*** Data extract Section Begins ***

-- ==== Sys2Proof/Machine/State.lean ====
section
/-! DEFINITION. The state of the block as plain data: one structure per chapter of the spec, gathered in
`Device`; the frame numbers in `FrameClock`; the host memory the device reads and writes; the queue of
waiting commands. Every field's docstring names its rule. -/
namespace Sys2Proof.Machine

/-- Why a command stops the machine. The spec gives every row of the table an effect, so no meaning of this
model raises it; it is the type the interface asks for. Safe: a run never ends in it. -/
inductive Fault where
  /-- Raised by no command. Safe. -/
  | none
deriving DecidableEq, Repr

/-- Why a command has no meaning in the model. -/
inductive Refusal where
  /-- The row has no meaning yet; raised by an arm of `exec` alone. Safe: the run stops. -/
  | notModelled (mnemonic : String)
deriving DecidableEq, Repr

/-! ## Frames (chapter 01) -/

/-- The frame numbers (R16, R17, R19). -/
structure FrameClock where
  /-- FN, 32 bits (R16, R19). Reset 0 (R19). -/
  fn : BitVec 32 := 0
  /-- FNX, 64 bits (R17). Reset 0. -/
  fnx : BitVec 64 := 0
  /-- FN_SYNC, 1 bit (R19, R503). Reset 0. -/
  fnSync : Bool := false
deriving DecidableEq, Repr

/-! ## Configuration image (chapter 17) -/

/-- One custom-task record (R300). -/
structure CustomTask where
  flow : Nat := 0
  seq : Nat := 0
  background : Bool := false
  entry : Nat := 0
  cost : Nat := 0
  stateLen : Nat := 0
  ops : List Nat := []
deriving DecidableEq, Repr

/-- Static part of an output (R150). -/
structure OutStatic where
  biqMax : Nat := 16
  xoMax : Nat := 0
  convMax : Nat := 0
deriving DecidableEq, Repr

/-- One port of the NET section (R482). -/
structure NetPort where
  mac : BitVec 48 := 0
  phy : Nat := 0
  fec : Nat := 0
  ipv4 : BitVec 32 := 0
  maxFrame : Nat := 1522
deriving DecidableEq, Repr

/-- The loaded configuration image (R479 to R483). (log 29: DESIGN CHOICE, unsafe.) -/
structure Image where
  imgId : BitVec 64 := 0
  fs96 : Bool := true
  spares : Nat := 4
  nObj : Nat := 64
  nOut : Nat := 16
  swapMax : Nat := 32
  scarfXp : Nat := 0
  cveLong : Bool := false
  objBulkEn : Bool := false
  outBulkEn : Bool := false
  clockRef : Nat := 3
  wclkCfg : Nat := 0
  bridgeMask : BitVec 8 := 0
  objBulkBase : Nat := 0
  outBulkBase : Nat := 0
  cveBase : Nat := 0
  coefBw : Nat := 65536
  pairId : Nat := 0
  pairTag : BitVec 32 := 1
  peerStream : BitVec 64 := 0
  objLaws : List Byte := []
  outs : List OutStatic := []
  dcfg : List Nat := []
  mapConcat : Bool := false
  tempSrc : Nat := 0
  rtQos : Nat := 9
  scrubEn : Bool := true
  /-- DQ_DRV, PHY_ODT, RTT_NOM, RTT_WR, RTT_PARK (R383). -/
  phy : List Nat := []
  idleNs : Nat := 256
  haChMax : Nat := 128
  haBase : Nat := 0
  directBase : Nat := 0
  codeBase : Nat := 0
  qosFrame : Nat := 10
  qosBack : Nat := 2
  qos : List Nat := [12, 11, 9, 13, 8, 13, 14, 15, 10, 1]
  attach : Nat := 0
  net : List NetPort := []
  /-- PCH_OUT, RAIL_GRP per channel; PWM_INTLV; RAIL_VFS, RAIL_SCALE per group (R179). -/
  pchOut : List Nat := []
  railGrp : List Nat := []
  pwmIntlv : Bool := true
  railVfs : List F36 := []
  railScale : List F36 := []
  tasks : List CustomTask := []
  code : List (BitVec 64) := []
  areas : List (Nat × Nat) := []
  /-- CRC-64 of the image with its pair fields zero (R222). -/
  digest : BitVec 64 := 0
deriving DecidableEq, Repr

/-- The loader's registers and the image in force (R484, R504). -/
structure ImgState where
  /-- Image in force (R485), none while unconfigured. Reset none. -/
  img : Option Image := none
  /-- IMG_ADDR 64 bits (R504). Reset 0. -/
  addr : BitVec 64 := 0
  /-- IMG_LEN 32 bits (R504). Reset 0. -/
  len : BitVec 32 := 0
  /-- IMG_STATUS.STATE 2 bits (R484): 0 NONE, 1 BUSY, 2 LOADED, 3 REFUSED. Reset 0. -/
  st : Nat := 0
  /-- IMG_STATUS.CODE 16 bits (R486, R504). Reset 0. -/
  code : Nat := 0
  /-- IMG_DETAIL0 to IMG_DETAIL3, 32 bits each (R504). Reset 0. -/
  detail : List Nat := [0, 0, 0, 0]
  /-- IMG_ID 64 bits (R504). Reset 0. -/
  imgId : BitVec 64 := 0
  /-- Lowest built-in shared-store word (R363, R502 SS_LOW). Reset 0x0010_0000. -/
  ssLow : Nat := 0x100000
  /-- The budget of the last accepted check, word by word as the BUDGET query lists it (R33, R293). Reset empty. -/
  budget : List Nat := []
  /-- Margins of the four conditions of the last accepted check (R33). Reset empty. -/
  margins : List Nat := []
deriving DecidableEq, Repr

/-! ## Commands, results, events (chapters 01, 08, 09) -/

/-- One member of a GROUP or ALL write or load with its own decided AF (R174). -/
structure Member where
  idx : Nat
  af : BitVec 32
  applied : Bool := false
deriving DecidableEq, Repr

/-- An accepted command that waits for its decided AF or its completion (R28, R30). -/
structure Pend where
  opcode : Nat
  d : CmdDesc
  ridx : BitVec 32
  /-- Number of the acceptance on this device, by which other state names the command. -/
  uid : BitVec 32 := 0
  af : BitVec 32
  late : Bool := false
  deferred : Bool := false
  /-- Mirror sequence number (R230) of a mirrored command, and whether this hub took it from a mirror. -/
  mseq : Option (BitVec 32) := none
  fromMirror : Bool := false
  members : List Member := []
  skipped : Nat := 0
  clamped : Nat := 0
  /-- Frame by which staging is guaranteed (R38, R164), whether it is complete, and the operand fetched
  (`none` inside: the read failed, R262). -/
  stageBy : BitVec 32 := 0
  staged : Bool := true
  operand : Option (List Byte) := some []
  /-- The first bad item and its rule that the check of a coefficient set found as it arrived (R154, R164). -/
  bad : Option (Nat × Nat) := none
  /-- Core and CVE staging work while not staged (W_q, V_q of R164). -/
  work : Nat := 0
  cveWork : Nat := 0
  /-- Applied, and waiting for the DONE frame of R280. -/
  applied : Bool := false
  /-- Frame in which the DONE block is posted, once known. -/
  doneAt : Option (BitVec 32) := none
  status : Nat := 0
  detail : List Nat := []
  /-- Submitted by register form (R509): no result is posted. -/
  silent : Bool := false
deriving DecidableEq, Repr

/-- A data area that is written before its DONE block (R267). -/
structure Area where
  addr : Nat
  len : Nat
  fn : BitVec 32
  payload : List Byte
deriving DecidableEq, Repr

/-- A result block held on chip until the RESULT ring has room (R264, R265). -/
structure ResultBlk where
  done : Bool
  marks : Byte
  status : Nat
  opcode : Nat
  func : Byte
  tag : BitVec 32
  ridx : BitVec 32
  af : BitVec 32
  detail : List Nat := []
  notify : Bool := false
  area : Option Area := none
deriving DecidableEq, Repr

/-- Command acceptance and completion. (log 28: DESIGN CHOICE, safe.) -/
structure CmdState where
  /-- Accepted commands in acceptance order (R29, R30), at most 4,096. Reset empty. -/
  queue : List Pend := []
  /-- THE MODEL'S OWN: number of the next acceptance. DESIGN CHOICE: reset 0. -/
  nextUid : BitVec 32 := 0
  /-- Ring engine stopped by the full queue (R30). Reset clear. -/
  held : Bool := false
  /-- Number of the FENCE that holds the ring (R283). Reset none. -/
  fence : Option (BitVec 32) := none
  /-- Commands read in this frame (R264: up to 256). Reset 0. -/
  readNow : Nat := 0
  /-- Result blocks waiting on chip (R264). Reset empty. -/
  results : List ResultBlk := []
  /-- CMD_LATE, CMD_DEFERRED counters, 32 bits saturating (R294). Reset 0. -/
  lateCnt : Nat := 0
  deferCnt : Nat := 0
  /-- Register-form submissions SRV, EP, CREF, at most 8 each (R509): the submitted commands. Reset empty. -/
  srv : List CmdDesc := []
  ep : List CmdDesc := []
  cref : List CmdDesc := []
deriving DecidableEq, Repr

/-- An event (R269). -/
structure Event where
  code : Nat
  func : Byte
  fn : BitVec 32
  timeNs : BitVec 32
  detail : List Byte
deriving DecidableEq, Repr

/-- The event store (R269, R270). -/
structure EvtState where
  /-- Events on chip, oldest first, at most 256 (R270). Reset empty. -/
  store : List Event := []
  /-- EVT_LOST since the last EVENTS_LOST (R270). Reset 0. -/
  lostNow : Nat := 0
  /-- EVT_LOST counter, 32 bits saturating (R294). Reset 0. -/
  lost : Nat := 0
  /-- Frames until an event of the keyed kind may be raised again (the "at most one per 60 frames" rules). Reset empty. -/
  wait : SMap Nat := []
  /-- Events that must precede all others once the ring engine restarts (R443, R491). Reset empty. -/
  first : List Event := []
deriving DecidableEq, Repr

/-! ## Host rings (chapter 08) -/

/-- One ring (R253 to R257, R262, R272). -/
structure Ring where
  run : Bool := false
  base : Nat := 0
  size : Nat := 16
  irq : Bool := false
  vec : Nat := 0
  modCount : Nat := 1
  modFrames : Nat := 0
  arg : List Byte := []
  hidx : BitVec 32 := 0
  didx : BitVec 32 := 0
  fault : Bool := false
  idxBad : Nat := 0
  retries : Nat := 0
  /-- DIDX advanced and not yet written back (R261). -/
  dirty : Bool := false
  /-- Unsignalled entries and frames since the first of them (R272). -/
  unsig : Nat := 0
  unsigAge : Nat := 0
  /-- An entry that interrupts at its write-back whatever the moderation (R272). -/
  urgent : Bool := false
  bufBad : Nat := 0
deriving DecidableEq, Repr

/-- A host-to-device audio ring's buffers and channels (R128, R274). -/
structure AinRing where
  held : List (BitVec 32 × List Int) := []
  expect : Option (BitVec 32) := none
  late : Nat := 0
  early : Nat := 0
  chans : SMap RxChan := []
  muteWait : Nat := 0
deriving DecidableEq, Repr

/-- The ring engine. (log 82: DESIGN CHOICE, safe; log 143: PRESUMED, unsafe.) -/
structure RingEngine where
  /-- RING_CTL.RING_GO, 1 bit (R507). Reset 0. -/
  go : Bool := false
  /-- RING_GO was cleared and the engine stops at the next tick (R507). Reset clear. -/
  stopping : Bool := false
  /-- DB_BASE, RING_TABLE_BASE, DEV_IDX_BASE, 64 bits each (R255, R507). Reset 0. -/
  dbBase : BitVec 64 := 0
  tblBase : BitVec 64 := 0
  devBase : BitVec 64 := 0
  /-- ERR_VEC, 5 bits (R262, R507). Reset 0. -/
  errVec : Nat := 0
  /-- Rings 0 to 127 (R253). Reset stopped. -/
  rings : SMap Ring := []
  /-- HB of the last successful fetch (R260). Reset none. -/
  hb : Option (BitVec 32) := none
  /-- HB_AGE (R260) 32 bits. Reset 0. -/
  hbAge : Nat := 0
  /-- HB_STALE raised and not yet followed by HB_OK (R260). Reset clear. -/
  hbStale : Bool := false
  /-- DB_MISS, 32 bits saturating (R22, R261). Reset 0. -/
  dbMiss : Nat := 0
  /-- Tick of the fetch under way (R21 action 2, R259). Reset clear. -/
  fetching : Bool := false
  /-- Host-to-device audio rings 16 to 31 (R128). Reset empty. -/
  ain : SMap AinRing := []
  /-- Frames dropped since the previous buffer, per AOUT ring (R274), 16 bits saturating. Reset 0. -/
  aoutGap : SMap Nat := []
  /-- TELEM: ticks of the last record and records skipped (R275, R276). Reset none, 0. -/
  telLast : Option (BitVec 32) := none
  telSkipped : Nat := 0
  telDue : Bool := false
  /-- The MSI-X table in BAR2: message address and data of 32 vectors (R251), which no command writes. Reset 0 (PCI family). -/
  msixAddr : SMap (BitVec 64) := []
  msixData : SMap (BitVec 32) := []
  /-- MSI-X: mask bits, pending bits of 32 vectors, messages sent since the latest tick (R251, R272). Reset all masked (PCI
  family), none. -/
  msixMask : BitVec 32 := 0xFFFFFFFF#32
  msixPend : BitVec 32 := 0
  msixSent : List Nat := []
  /-- Bus Master Enable, 1 bit (R252). Reset 0 (PCI family). -/
  busMaster : Bool := false
  /-- The function is in D3hot (R251, R252). Reset clear. -/
  d3hot : Bool := false
  /-- Records of META descriptors read in this frame (R273: up to 2 x N_OBJ). Reset 0. -/
  metaRead : Nat := 0
deriving DecidableEq, Repr

/-! ## Objects, speakers, geometry (chapter 02) -/

/-- Object and geometry state common to all objects. -/
structure GeoState where
  /-- Objects, 1,024 of them (R46): parameters, motion, window and the rest. Reset at the defaults of R47 and R485. -/
  objs : SMap ObjState := []
  /-- Speaker table in use, 512 entries of 64 bytes (R61, R63). Reset every entry zero (R485). -/
  spk : SMap Speaker := []
  /-- Triangle table in use, 2,048 entries (R64). Reset every entry zero. -/
  tri : SMap Triangle := []
  /-- Direction gain table in use, key 64 x direction + column, F36 (R66). Reset zero. -/
  dirtab : SMap F36 := []
  /-- DIRECT gains and delays, key 512 x object + output (R81). Reset zero. -/
  direct : SMap (F36 × Nat) := []
  /-- T_SET, T_CUR and the slew (R67). Reset 20 (range-line default). -/
  temp : TempSlew := {}
  /-- WFS_COS_LO, WFS_COS_HI, F36 (R75). Reset 0.0 and 0.2. -/
  wfsLo : F36 := 0
  wfsHi : F36 := 0x3E4CCCCCD#36
  /-- Counters of the flags of R83, 32 bits saturating (R84). Reset 0. -/
  flagCnt : SMap Nat := []
  /-- GEO_OVERRUN counter (R86, R294). Reset 0. -/
  overruns : Nat := 0
  /-- An evaluation started at the latest tick and not finished (R86). Reset clear. -/
  running : Bool := false
  /-- A hardware fault has ended that evaluation (R378). Reset clear. -/
  failed : Bool := false
deriving DecidableEq, Repr

/-! ## Crosspoints and the delay store (chapter 03) -/

/-- XPE parameters that commands stage for the tasks of the next input frame (R27). -/
structure XpCfg where
  gainSlew : F36 := 0x3E8000000#36
  scarfXp : Nat := 0
deriving DecidableEq, Repr

/-- Crosspoint engine. -/
structure XpState where
  /-- GAIN_SLEW F36, SCARF_XP (R103, R110), applied and in use. Reset 0.25; image value. -/
  app : XpCfg := {}
  live : XpCfg := {}
  /-- Bay sample words, key 524,288 x bay + word, 72 bits (R87). Reset 0 (R357). -/
  words : SMap Word72 := []
  /-- Bay words and control entries whose code is uncorrectable (R113). Reset empty. -/
  badWords : List Nat := []
  badEntries : List Nat := []
  /-- Crosspoint state table, key 512 x object + output (R98). Reset zero. -/
  xps : SMap XPoint := []
  /-- First frame of the ramp-in in force: S of R104, none while no ramp-in frame remains. Reset none. -/
  rampFrom : Option (BitVec 32) := none
  /-- Partial sums of the running frame, key 512 x bay + output (R111). Reset empty. -/
  partials : SMap (List F36) := []
  /-- Bays whose engine has started this frame (R114). Reset empty. -/
  started : List Nat := []
  /-- Uncorrectable words that the engines have read in this frame (R113). Reset empty. -/
  met : List Nat := []
  /-- SCARF and HOLD crosspoints of the last frame per bay (R118, R293). Reset 0. -/
  scarfCnt : SMap Nat := []
  holdCnt : SMap Nat := []
  /-- Counters of the flags of R118, 32 bits saturating. Reset 0. -/
  flagCnt : SMap Nat := []
  /-- AF of a function reset (R496): input frame AF is faded by w_out, frame AF + 1 starts anew. Reset none. -/
  resetAt : Option (BitVec 32) := none
deriving DecidableEq, Repr

/-! ## Inputs and routing (chapter 04) -/

/-- A rate bridge (R129 to R131). `fade`: 0 steady, 1 fade in next frame, 2 fade out next frame. -/
structure Bridge where
  locked : Bool := false
  fade : Nat := 0
  audible : Bool := false
deriving DecidableEq, Repr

*** Data extract Section Ends ***

What to produce | Filter the entries down to the lines holding the string "budget". Copy each of those lines.

Solution to the problem |
  /-- The budget of the last accepted check, word by word as the BUDGET query lists it (R33, R293). Reset empty. -/
  budget : List Nat := []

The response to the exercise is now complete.